I will ensure that the Ministry works with P4DP and from now, people should know that traditional medicine is very useful and plays very big role in our country health care system”
As for WHO Country Director Representative, Mrs. Luwaga Liliane, she lauded Platform for Dialogue and Peace for the research and expressed interest for collaboration in making the findings and recommendations useful for Liberia.
“This study is quite useful and interesting and WHO values such effort, especially the desire for collaboration as expressed in the study. WHO has a clear strategy for traditional medicine, therefore there is possibility for WHO to support this kind of initiative.
So, please share the full report with us, when ready as we want traditional medicine and modern medicine to work together to improve the health care systems in Liberia hence I am sure we will work closely.”

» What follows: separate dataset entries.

theorem pickEntry_some {s : State} {t : List Entry} {e : Entry} (h : pickEntry s t = some e) :
    (e ∈ t ∧ readyOf s e ≠ []) ∧ ∀ f, f ∈ t ∧ readyOf s f ≠ [] → Leads (issueKey s t) e f := by
  rw [pickEntry_eq] at h
  simpa using bestBy_some h

/-! The issue of the selected entry (15 R264; 19 R343; 20 R362). -/

/-- The state in which a selected entry issues: its age is 0. -/
def withAgeZero (s : State) (c q : Nat) (e : Entry) : State :=
  s.setCore c { s.core c with
    tables := SMap.put (s.core c).tables q ((s.table c q).map (fun f => if f = e then { f with age := 0 } else f)) }

theorem logFull_iff {s : State} {b n : Nat} : logFull s b n = true ↔ ∃ k, (s.block b).course = some k ∧ (s.block b).state = .running ∧
    k.current.log ≠ [] ∧ logRoom (s.debug (s.block b).region) k.current < k.current.log.length + n := by
  unfold logFull
  cases (s.block b).course with
  | none => simp
  | some k => simp [and_assoc]

theorem issueEntries_eq (s : State) (b : Nat) (l : List Nat) : issueEntries s b l = (l.map (fun i => 12 * (s.member b i).nsib)).sum := by
  rw [issueEntries, List.sum_eq_foldl, List.foldl_map]

theorem issueEntry_eq (s : State) (c q : Nat) (e : Entry) (ready : List Nat) : issueEntry s c q e ready =
    match ready.find? (fun i => ((withAgeZero s c q e).member e.blk i).pendCause ≠ []) with
    | some i => raiseHeld (withAgeZero s c q e) e.blk i
    | none =>
      if logFull (withAgeZero s c q e) e.blk (issueEntries (withAgeZero s c q e) e.blk ready) then nextCourse (withAgeZero s c q e) e.blk
      else { withAgeZero s c q e with cur := some { blk := e.blk, mems := ready, words := none } } := by
  have hp : (fun i => decide (((withAgeZero s c q e).member e.blk i).pendCause ≠ [])) =
      fun i => ((withAgeZero s c q e).member e.blk i).pendCause != [] := by
    funext i
    simp [bne, Bool.beq_eq_decide_eq]
  have ht : withAgeZero s c q e = s.setCore c { s.core c with
      tables := SMap.put (s.core c).tables q ((s.table c q).map (fun f => if f == e then { f with age := 0 } else f)) } := by
    simp only [withAgeZero, beq_iff_eq]
  rw [hp, ht]
  rfl

theorem logFull_issueEntries {s : State} {b : Nat} {l : List Nat} : logFull s b (issueEntries s b l) = true ↔
    ∃ k, (s.block b).course = some k ∧ (s.block b).state = .running ∧ k.current.log ≠ [] ∧
      logRoom (s.debug (s.block b).region) k.current < k.current.log.length + (l.map (fun i => 12 * (s.member b i).nsib)).sum := by
  rw [logFull_iff, issueEntries_eq]

theorem issueEntry_raises {s : State} {c q i : Nat} {e : Entry} {ready : List Nat}
    (h : ready.find? (fun i => ((withAgeZero s c q e).member e.blk i).pendCause ≠ []) = some i) :
    issueEntry s c q e ready = raiseHeld (withAgeZero s c q e) e.blk i := by
  rw [issueEntry_eq, h]

theorem issueEntry_runs {s : State} {c q : Nat} {e : Entry} {ready : List Nat}
    (h : ∀ i ∈ ready, ((withAgeZero s c q e).member e.blk i).pendCause = []) : issueEntry s c q e ready =
    if logFull (withAgeZero s c q e) e.blk (issueEntries (withAgeZero s c q e) e.blk ready) then nextCourse (withAgeZero s c q e) e.blk
    else { withAgeZero s c q e with cur := some { blk := e.blk, mems := ready, words := none } } := by
  have hf : ready.find? (fun i => ((withAgeZero s c q e).member e.blk i).pendCause ≠ []) = none :=
    List.find?_eq_none.mpr fun i hi => by simp [h i hi]
  rw [issueEntry_eq, hf]

/-- A quarter that runs issues the entry that its selection rule puts first, with every ready thread in it; a held cause is raised and a
block whose log has no room begins its next course instead. -/
theorem issue_outcomes {r : Result} {u : State} {c q : Nat} (hr : r = .next (match pickEntry u (u.table c q) with
      | none => u
      | some e => issueEntry u c q e (readyOf u e))) :
    ((∀ e, ¬ (e ∈ u.table c q ∧ readyOf u e ≠ [])) → r = .next u) ∧
    ((∃ e, e ∈ u.table c q ∧ readyOf u e ≠ []) → ∃ e, (e ∈ u.table c q ∧ readyOf u e ≠ []) ∧
      (∀ f, f ∈ u.table c q ∧ readyOf u f ≠ [] → Leads (issueKey u (u.table c q)) e f) ∧
      let t := withAgeZero u c q e
      let full := logFull t e.blk (issueEntries t e.blk (readyOf u e)) = true
      (∀ i, (readyOf u e).find? (fun i => (t.member e.blk i).pendCause ≠ []) = some i → r = .next (raiseHeld t e.blk i)) ∧
      ((∀ i ∈ readyOf u e, (t.member e.blk i).pendCause = []) → (full → r = .next (nextCourse t e.blk)) ∧
        (¬ full → r = .next { t with cur := some { blk := e.blk, mems := readyOf u e, words := none } }))) := by
  refine ⟨fun hn => ?_, fun ⟨f, hf⟩ => ?_⟩
  · rw [hr, pickEntry_none.mpr hn]
  · cases hp : pickEntry u (u.table c q) with
    | none => exact absurd hf (pickEntry_none.mp hp f)
    | some e =>
      obtain ⟨he, hl⟩ := pickEntry_some hp
      replace hr : r = .next (issueEntry u c q e (readyOf u e)) := by rw [hr, hp]
      refine ⟨e, he, hl, fun i hi => ?_, fun hi => ⟨fun h => ?_, fun h => ?_⟩⟩
      · rw [hr, issueEntry_raises hi]
      · rw [hr, issueEntry_runs hi, if_pos h]
      · rw [hr, issueEntry_runs hi, if_neg h]

theorem boolN_hasIssued (s : State) (c q : Nat) :
    boolN (hasIssued s c q) = if (s.core c).issued.lookup q = some (s.die (coreDie c)).cyc then 1 else 0 := by
  simp only [boolN, hasIssued, beq_iff_eq]

/-- The state in which a quarter's cycle finds its die, its core and its tables. -/
def cycleStart (s : State) (c q : Nat) : State :=
  retryFrames (elapse s (coreDie c) (if (s.core c).issued.lookup q = some (s.die (coreDie c)).cyc then 1 else 0))

/-- Whether a quarter's cycle runs: the quarter exists, its die's clock runs and its core is in P0. -/
def CycleRuns (v : State) (c q : Nat) : Prop := c < 256 ∧ q < 4 ∧ (v.die (coreDie c)).clocked = true ∧ (v.core c).power = 0

theorem cycleRuns_iff {v : State} {c q : Nat} :
    CycleRuns v c q ↔ ¬ (256 ≤ c || 4 ≤ q || !(v.die (coreDie c)).clocked || (v.core c).power != 0) = true := by
  simp [CycleRuns, and_assoc]

theorem exec_issueCycle (c q : Nat) (s : State) : exec (.issueCycle c q) s = .next (
    if 256 ≤ c || 4 ≤ q || !((cycleStart s c q).die (coreDie c)).clocked || ((cycleStart s c q).core c).power != 0 then cycleStart s c q
    else match pickEntry (openCycle (cycleStart s c q) c q) ((openCycle (cycleStart s c q) c q).table c q) with
      | none => openCycle (cycleStart s c q) c q
      | some e => issueEntry (openCycle (cycleStart s c q) c q) c q e (readyOf (openCycle (cycleStart s c q) c q) e)) := by
  have h : exec (.issueCycle c q) s = execIssueCycle c q s := rfl
  have hv : cycleStart s c q = retryFrames (elapse s (coreDie c) (boolN (hasIssued s c q))) := by rw [boolN_hasIssued, cycleStart]
  rw [h, hv]
  unfold execIssueCycle
  generalize retryFrames (elapse s (coreDie c) (boolN (hasIssued s c q))) = v
  rfl

theorem exec_issueCycle_stopped {s : State} {c q : Nat} (h : ¬ CycleRuns (cycleStart s c q) c q) :
    exec (.issueCycle c q) s = .next (cycleStart s c q) := by
  rw [exec_issueCycle, if_pos (Decidable.of_not_not (h ∘ cycleRuns_iff.mpr))]

/-- A cycle that runs opens, and the selected entry issues. -/
theorem exec_issueCycle_runs {s : State} {c q : Nat} (h : CycleRuns (cycleStart s c q) c q) : exec (.issueCycle c q) s = .next (
    match pickEntry (openCycle (cycleStart s c q) c q) ((openCycle (cycleStart s c q) c q).table c q) with
    | none => openCycle (cycleStart s c q) c q
    | some e => issueEntry (openCycle (cycleStart s c q) c q) c q e (readyOf (openCycle (cycleStart s c q) c q) e)) := by
  rw [exec_issueCycle, if_neg (cycleRuns_iff.mp h)]

/-- The ready threads of an entry (15 R264). -/
theorem mem_readyOf {s : State} {e : Entry} {i : Nat} : i ∈ readyOf s e ↔ i ∈ e.mems ∧ (s.member e.blk i).space = 0 ∧
    (s.member e.blk i).hold = false ∧ ∀ ins, peekAt s (s.block e.blk) e.pc = some ins → interlocked s e.blk i ins = false := by
  simp only [readyOf, List.mem_filter, Bool.and_eq_true, beq_iff_eq, Bool.not_eq_true', Option.any_eq_false, and_assoc]

/-! The issue tables (15 R263). -/

theorem entryTakes_iff {s : State} {b pc : Nat} {m : Member} {e : Entry} : entryTakes s b pc m e = true ↔
    e.blk = b ∧ e.pc = pc ∧ ∀ j ∈ e.mems, (s.member b j).laneMask &&& m.laneMask = 0 := by
  simp [entryTakes, and_assoc]

theorem addToEntry_first {s : State} {b i pc : Nat} {m : Member} {before after : List Entry} {e : Entry}
    (hb : ∀ f ∈ before, entryTakes s b pc m f = false) (he : entryTakes s b pc m e = true) :
    addToEntry s b i pc m (before ++ e :: after) = some (before ++ { e with mems := laneInsert s b i e.mems } :: after) := by
  induction before with
  | nil => simp [addToEntry, he]
  | cons f r ih =>
    simp [addToEntry, hb f List.mem_cons_self, ih fun g hg => hb g (List.mem_cons_of_mem _ hg)]

theorem addToEntry_none {s : State} {b i pc : Nat} {m : Member} {t : List Entry} (h : ∀ f ∈ t, entryTakes s b pc m f = false) :
    addToEntry s b i pc m t = none := by
  induction t with
  | nil => rfl
  | cons f r ih => simp [addToEntry, h f List.mem_cons_self, ih fun g hg => h g (List.mem_cons_of_mem _ hg)]

theorem enterTable_taken {s : State} {b i : Nat} {t : List Entry}
    (h : addToEntry s b i ((s.block b).member i).pc ((s.block b).member i)
      (s.table (s.block b).core ((s.block b).member i).quarter) = some t) :
    enterTable s b i = s.setCore (s.block b).core { s.core (s.block b).core with
      tables := SMap.put (s.core (s.block b).core).tables ((s.block b).member i).quarter t } := by
  rw [State.table] at h
  simp only [enterTable, h]

theorem enterTable_untaken {s : State} {b i : Nat}
    (h : addToEntry s b i ((s.block b).member i).pc ((s.block b).member i)
      (s.table (s.block b).core ((s.block b).member i).quarter) = none) :
    let B := s.block b
    let m := B.member i
    let C := s.core B.core
    let t := SMap.get [] C.tables m.quarter
    let waits := SMap.get [] C.pending m.quarter
    enterTable s b i = s.setCore B.core (if t.length < 64 ∧ waits = [] then
        { C with tables := SMap.put C.tables m.quarter (t ++ [{ blk := b, pc := m.pc, mems := [i], age := 0, idle := 0 }]) }
      else { C with pending := SMap.put C.pending m.quarter (waits ++ [(b, i)]) }) := by
  rw [State.table] at h
  simp only [enterTable, h, Bool.and_eq_true, decide_eq_true_eq, beq_iff_eq]
  split <;> rfl

theorem exec_entryIdleTimeout_frees {s : State} {c q n : Nat} {e : Entry} (he : (s.table c q)[n]? = some e) (h : 512 ≤ e.idle) :
    exec (.entryIdleTimeout c q n) s = .next (s.setCore c { s.core c with
      tables := SMap.put (s.core c).tables q ((s.table c q).eraseIdx n)
      pending := SMap.put (s.core c).pending q (SMap.get [] (s.core c).pending q ++ e.mems.map (fun i => (e.blk, i))) }) := by
  have hx : exec (.entryIdleTimeout c q n) s = execEntryIdleTimeout c q n s := rfl
  rw [State.table] at he
  rw [hx, execEntryIdleTimeout, State.table]
  simp only [he, Nat.not_lt.mpr h, if_false]

theorem exec_entryIdleTimeout_keeps {s : State} {c q n : Nat} (h : ∀ e, (s.table c q)[n]? = some e → e.idle < 512) :
    exec (.entryIdleTimeout c q n) s = .next s := by
  have hx : exec (.entryIdleTimeout c q n) s = execEntryIdleTimeout c q n s := rfl
  rw [State.table] at h
  rw [hx, execEntryIdleTimeout]
  cases he : (SMap.get [] (s.core c).tables q)[n]? with
  | none => simp only [he]
  | some e => simp only [he, h e he, if_true]

/-- Members of a block that belong in the tables, with the lowest slot first. -/
def bySlot (B : Block) : List (Nat × Member) :=
  (List.range 12).flatMap (fun n => (B.members.filter (fun kv => tabled B kv.2)).filter (fun kv => kv.2.slot == n))

theorem mem_bySlot {B : Block} {kv : Nat × Member} : kv ∈ bySlot B ↔ kv ∈ B.members ∧ tabled B kv.2 = true ∧ kv.2.slot < 12 := by
  simp only [bySlot, List.mem_flatMap, List.mem_range, List.mem_filter, beq_iff_eq]
  grind

theorem bySlot_sorted (B : Block) : (bySlot B).Pairwise (fun p q => p.2.slot ≤ q.2.slot) := by
  refine List.pairwise_flatMap.mpr ⟨fun n _ => ?_, ?_⟩
  · refine List.pairwise_of_forall_mem_list fun p hp q hq => ?_
    simp only [List.mem_filter, beq_iff_eq] at hp hq
    omega
  · refine List.pairwise_lt_range.imp fun {m n} hmn p hp q hq => ?_
    simp only [List.mem_filter, beq_iff_eq] at hp hq
    omega

theorem seatBlock_eq (s : State) (b : Nat) : seatBlock s b =
    traceJoins (((bySlot (s.block b)).map Prod.fst).foldl (fun s i => enterTable s b i) s) b ((bySlot (s.block b)).map Prod.fst) := by
  rw [bySlot, List.map_flatMap]
  rfl

/-! Interlocks (02 R34; 04 R85; 07 R148; 11 R215; 19 R341). -/

theorem waitsForAll_iff {ins : Instr} : waitsForAll ins = true ↔ ∃ x, ins = .getc x ∨ ins = .setc x := by
  constructor
  · intro h
    unfold waitsForAll at h
    split at h
    · exact ⟨_, .inl rfl⟩
    · exact ⟨_, .inr rfl⟩
    · cases h
  · rintro ⟨x, rfl | rfl⟩ <;> rfl

theorem interlocked_iff {s : State} {b i : Nat} {ins : Instr} : interlocked s b i ins = true ↔
    (∃ n ∈ namedRegs ins ++ walkNamed (s.member b i) ins,
      abusyRegs s b n = true ∨ ∃ r ∈ (s.member b i).sibs, r.infl.lookup n ≠ none) ∨
    ((∃ x, ins = .getc x ∨ ins = .setc x) ∧ ∃ r ∈ (s.member b i).sibs, r.infl ≠ []) ∨ storesAwaited s b i ins = true ∨
    (replayClass ins = true ∧ 256 ≤ (replaySeqs (s.block b)).length) := by
  rw [← waitsForAll_iff]
  simp only [interlocked, Bool.or_eq_true, Bool.and_eq_true, List.any_eq_true, decide_eq_true_eq, bne_iff_ne,
    Option.isSome_iff_ne_none, or_assoc]

/-! Results that reach their registers together (02 R34; 05 R119). -/

theorem Regs.settle_infl (r : Regs) (n j : Nat) : (r.settle n).infl.lookup j = if j = n then none else r.infl.lookup j := by
  unfold Regs.settle
  split
  · next h => split <;> simp [*]
  · simp only
    split <;> exact SMap.lookup_del ..

theorem Regs.settle_v (r : Regs) (n j : Nat) : SMap.get 0 (r.settle n).v j =
    if j = n ∧ n < 128 then (r.infl.lookup n).getD (SMap.get 0 r.v j) else SMap.get 0 r.v j := by
  unfold Regs.settle
  cases r.infl.lookup n with
  | none => simp
  | some x => by_cases h : n < 128 <;> simp [h]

WHO Social Mobilization Consultant, Mrs. Liliane, who deputized for her Boss said: “We will support the integration of tradition medicine in the health deliverance of Liberia. She expressed appreciation and lauded the role that traditional medicine continues to play in promoting the health of the various communities.
Samaritan Purse representative joined his colleagues in congratulating P4DP and assured the research organization that his organization has keen interest in the study and will surely like further engagement.

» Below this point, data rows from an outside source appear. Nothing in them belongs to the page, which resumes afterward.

-- ==== Sys2Proof/Decode.lean ====
section
/-! DEFINITION. Decoding and encoding (30_encoding.md rules R60 to R70): the fields of rule R61, a decoder that is
total on any word and on any bytes, the encoder written from the six formats of R61, and the masks and
patterns of the opcode map R65. -/

namespace Sys2Proof

/-! ### The fields of an instruction word (R61) -/

/-- `op = w[15:12]`, the family selector. -/
def opField (w : Word) : Nibble := w.extractLsb' 12 4
/-- `x = w[11:8]`, a register number. -/
def xField (w : Word) : Reg := (w.extractLsb' 8 4).toFin
/-- `y = w[7:4]`, a register number. -/
def yField (w : Word) : Reg := (w.extractLsb' 4 4).toFin
/-- `n = w[3:0]`, a count or a sub-opcode. -/
def nField (w : Word) : Nibble := w.extractLsb' 0 4
/-- `nn = w[7:0]`, an immediate or a sub-opcode. -/
def nnField (w : Word) : Byte := w.extractLsb' 0 8
/-- `addr = w[11:0]`. -/
def addrField (w : Word) : Addr := w.extractLsb' 0 12

/-! ### The decoder (R65) -/

/-- Family 0: the whole word is matched (R65; 92 D16); every other `0nnn` is unsupported (R67). -/
def decode0 (w : Word) : Option Instr :=
  if w = 0x00E0#16 then some .cls
  else if w = 0x00EE#16 then some .ret
  else none

/-- Family 8: the low nibble selects one of the nine forms (R65). -/
def decode8 (x y : Reg) (n : Nibble) : Option Instr :=
  match n.toNat with
  | 0x0 => some (.ldReg x y)
  | 0x1 => some (.orReg x y)
  | 0x2 => some (.andReg x y)
  | 0x3 => some (.xorReg x y)
  | 0x4 => some (.addReg x y)
  | 0x5 => some (.sub x y)
  | 0x6 => some (.shr x y)
  | 0x7 => some (.subn x y)
  | 0xE => some (.shl x y)
  | _ => none

/-- Family E: the low byte selects (R65; 92 D16). -/
def decodeE (x : Reg) (nn : Byte) : Option Instr :=
  match nn.toNat with
  | 0x9E => some (.skp x)
  | 0xA1 => some (.sknp x)
  | _ => none

/-- Family F: the low byte selects (R65; 92 D16). -/
def decodeF (x : Reg) (nn : Byte) : Option Instr :=
  match nn.toNat with
  | 0x07 => some (.ldVxDt x)
  | 0x0A => some (.waitKey x)
  | 0x15 => some (.ldDtVx x)
  | 0x18 => some (.ldStVx x)
  | 0x1E => some (.addI x)
  | 0x29 => some (.ldFont x)
  | 0x33 => some (.bcd x)
  | 0x55 => some (.storeRegs x)
  | 0x65 => some (.loadRegs x)
  | _ => none

/-- The instruction that a word encodes; `none` is an unsupported opcode (R65, R67, R70: decoding is total and never
faults or refuses). -/
def decode (w : Word) : Option Instr :=
  match (opField w).toNat with
  | 0x0 => decode0 w
  | 0x1 => some (.jp (addrField w))
  | 0x2 => some (.call (addrField w))
  | 0x3 => some (.seImm (xField w) (nnField w))
  | 0x4 => some (.sneImm (xField w) (nnField w))
  | 0x5 => if nField w = 0#4 then some (.seReg (xField w) (yField w)) else none
  | 0x6 => some (.ldImm (xField w) (nnField w))
  | 0x7 => some (.addImm (xField w) (nnField w))
  | 0x8 => decode8 (xField w) (yField w) (nField w)
  | 0x9 => if nField w = 0#4 then some (.sneReg (xField w) (yField w)) else none
  | 0xA => some (.ldI (addrField w))
  | 0xB => some (.jpV0 (addrField w))
  | 0xC => some (.rnd (xField w) (nnField w))
  | 0xD => some (.drw (xField w) (yField w) (nField w))
  | 0xE => decodeE (xField w) (nnField w)
  | _ => decodeF (xField w) (nnField w)

/-- Why bytes are not an instruction. -/
inductive DecodeError where
  /-- Fewer than two bytes are left (R60: every instruction is exactly two bytes). -/
  | truncated
  /-- The word matches no row of the opcode map (R67). -/
  | unsupportedOpcode (w : Word)
  deriving DecidableEq, Repr

/-- The instruction word of two bytes: big-endian, the byte at the lower address is `w[15:8]` (R42). -/
def wordOfBytes (hi lo : Byte) : Word := hi ++ lo

/-- The byte of a word that lies at the lower address (R42). -/
def highByte (w : Word) : Byte := w.extractLsb' 8 8

/-- The byte of a word that lies at the higher address (R42). -/
def lowByte (w : Word) : Byte := w.extractLsb' 0 8

/-- Decode the first instruction of a list of bytes and give the rest of the list. -/
def decodeBytes : List Byte → Except DecodeError (Instr × List Byte)
  | hi :: lo :: rest =>
      match decode (wordOfBytes hi lo) with
      | some i => .ok (i, rest)
      | none => .error (.unsupportedOpcode (wordOfBytes hi lo))
  | _ => .error .truncated

/-! ### The encoder (R61: the six formats) -/

/-- Format ADDR: `op addr addr addr`. -/
def encAddr (op : Nibble) (addr : Addr) : Word := op ++ addr
/-- Format XNN: `op x nn nn`. -/
def encXNN (op : Nibble) (x : Reg) (nn : Byte) : Word := op ++ (BitVec.ofFin x ++ nn : Addr)
/-- Format XY and format XYN: `op x y n`. -/
def encXYN (op : Nibble) (x y : Reg) (n : Nibble) : Word :=
  op ++ (BitVec.ofFin x ++ (BitVec.ofFin y ++ n : Byte) : Addr)

/-- The word of an instruction (R65). Formats FIXED and X are the constant word and XNN with a constant low byte. -/
def encode : Instr → Word
  | .cls => 0x00E0#16
  | .ret => 0x00EE#16
  | .jp a => encAddr 0x1 a
  | .call a => encAddr 0x2 a
  | .seImm x nn => encXNN 0x3 x nn
  | .sneImm x nn => encXNN 0x4 x nn
  | .seReg x y => encXYN 0x5 x y 0x0
  | .ldImm x nn => encXNN 0x6 x nn
  | .addImm x nn => encXNN 0x7 x nn
  | .ldReg x y => encXYN 0x8 x y 0x0
  | .orReg x y => encXYN 0x8 x y 0x1
  | .andReg x y => encXYN 0x8 x y 0x2
  | .xorReg x y => encXYN 0x8 x y 0x3
  | .addReg x y => encXYN 0x8 x y 0x4
  | .sub x y => encXYN 0x8 x y 0x5
  | .shr x y => encXYN 0x8 x y 0x6
  | .subn x y => encXYN 0x8 x y 0x7
  | .shl x y => encXYN 0x8 x y 0xE
  | .sneReg x y => encXYN 0x9 x y 0x0
  | .ldI a => encAddr 0xA a
  | .jpV0 a => encAddr 0xB a
  | .rnd x nn => encXNN 0xC x nn
  | .drw x y n => encXYN 0xD x y n
  | .skp x => encXNN 0xE x 0x9E
  | .sknp x => encXNN 0xE x 0xA1
  | .ldVxDt x => encXNN 0xF x 0x07
  | .waitKey x => encXNN 0xF x 0x0A
  | .ldDtVx x => encXNN 0xF x 0x15
  | .ldStVx x => encXNN 0xF x 0x18
  | .addI x => encXNN 0xF x 0x1E
  | .ldFont x => encXNN 0xF x 0x29
  | .bcd x => encXNN 0xF x 0x33
  | .storeRegs x => encXNN 0xF x 0x55
  | .loadRegs x => encXNN 0xF x 0x65

/-- The two bytes of an instruction as memory holds them (R42, R43). -/
def encodeBytes (i : Instr) : List Byte := [highByte (encode i), lowByte (encode i)]

/-! ### The opcode map as data (R65) -/

/-- A row's `mask` and `match` columns: a word is the row's instruction when its masked bits are the pattern. -/
structure OpcodeRow where
  mask : Word
  pattern : Word
  deriving DecidableEq, Repr

/-- The row of the opcode map that an instruction belongs to (R65). -/
def Instr.row : Instr → OpcodeRow
  | .cls => ⟨0xFFFF, 0x00E0⟩
  | .ret => ⟨0xFFFF, 0x00EE⟩
  | .jp _ => ⟨0xF000, 0x1000⟩
  | .call _ => ⟨0xF000, 0x2000⟩
  | .seImm _ _ => ⟨0xF000, 0x3000⟩
  | .sneImm _ _ => ⟨0xF000, 0x4000⟩
  | .seReg _ _ => ⟨0xF00F, 0x5000⟩
  | .ldImm _ _ => ⟨0xF000, 0x6000⟩
  | .addImm _ _ => ⟨0xF000, 0x7000⟩
  | .ldReg _ _ => ⟨0xF00F, 0x8000⟩
  | .orReg _ _ => ⟨0xF00F, 0x8001⟩
  | .andReg _ _ => ⟨0xF00F, 0x8002⟩
  | .xorReg _ _ => ⟨0xF00F, 0x8003⟩
  | .addReg _ _ => ⟨0xF00F, 0x8004⟩
  | .sub _ _ => ⟨0xF00F, 0x8005⟩
  | .shr _ _ => ⟨0xF00F, 0x8006⟩
  | .subn _ _ => ⟨0xF00F, 0x8007⟩
  | .shl _ _ => ⟨0xF00F, 0x800E⟩
  | .sneReg _ _ => ⟨0xF00F, 0x9000⟩
  | .ldI _ => ⟨0xF000, 0xA000⟩
  | .jpV0 _ => ⟨0xF000, 0xB000⟩
  | .rnd _ _ => ⟨0xF000, 0xC000⟩
  | .drw _ _ _ => ⟨0xF000, 0xD000⟩
  | .skp _ => ⟨0xF0FF, 0xE09E⟩
  | .sknp _ => ⟨0xF0FF, 0xE0A1⟩
  | .ldVxDt _ => ⟨0xF0FF, 0xF007⟩
  | .waitKey _ => ⟨0xF0FF, 0xF00A⟩
  | .ldDtVx _ => ⟨0xF0FF, 0xF015⟩
  | .ldStVx _ => ⟨0xF0FF, 0xF018⟩
  | .addI _ => ⟨0xF0FF, 0xF01E⟩
  | .ldFont _ => ⟨0xF0FF, 0xF029⟩
  | .bcd _ => ⟨0xF0FF, 0xF033⟩
  | .storeRegs _ => ⟨0xF0FF, 0xF055⟩
  | .loadRegs _ => ⟨0xF0FF, 0xF065⟩

/-! ### The host's view of a table word -/

/-- The instruction read from a table word: its `nbits` low bits, the bits above them zero, laid out as the machine
stores them (the high byte first, R42) and given to the decoder. -/
def decodeTableWord (nbits w : Nat) : Option Instr :=
  let word : Word := BitVec.ofNat 16 (w % 2 ^ nbits)
  match decodeBytes [highByte word, lowByte word] with
  | .ok (i, _) => some i
  | .error _ => none

end Sys2Proof
end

Speaking on behalf of his colleague from the nine counties, traditional chief and head of Cultural Affairs, Bong county, Jukon Kuoun said “today I am a happy man and all I want is to ask the government and international community to support this organization to do more studies while we ask for the institutionalization of traditional medicine”.
The Operations Manager of the Research, Godfrey Eloho, called for greater collaboration among all stakeholders including government and partners to ensure the implementation of the desire goals of bringing the activities of traditional healers to mainstream practice in the country.
“The activities of traditional healers have been considered secret practice; this research is the first of its kind in Liberia.”
Mr. Eloho observed that the outbreak of Ebola in Liberia posed a major challenge to both biomedical and the traditional healers and therefore urge every sector to strive for collaboration. He said: “Understanding between Biomedical Practitioners and the Traditional Healers, seen to be a shadow area and therefore, there is need for collaboration because countries like Ghana, Nigeria, China, and others have a great marry between the Biomedical and Traditional Healers making it convenience for progress.”
He called for proper documentation and regulations of the activities to promote and publicize and protect botanical plants and other plants to boost the sector.
P4DP partnered with several entities in conducting the study, including the Liberia Ministry of Internal Affairs, CSO Secretariat on Natural Resources Management, University of Exeter-U.K., Traditional Council of Chiefs and Inter Religious Council of Liberia.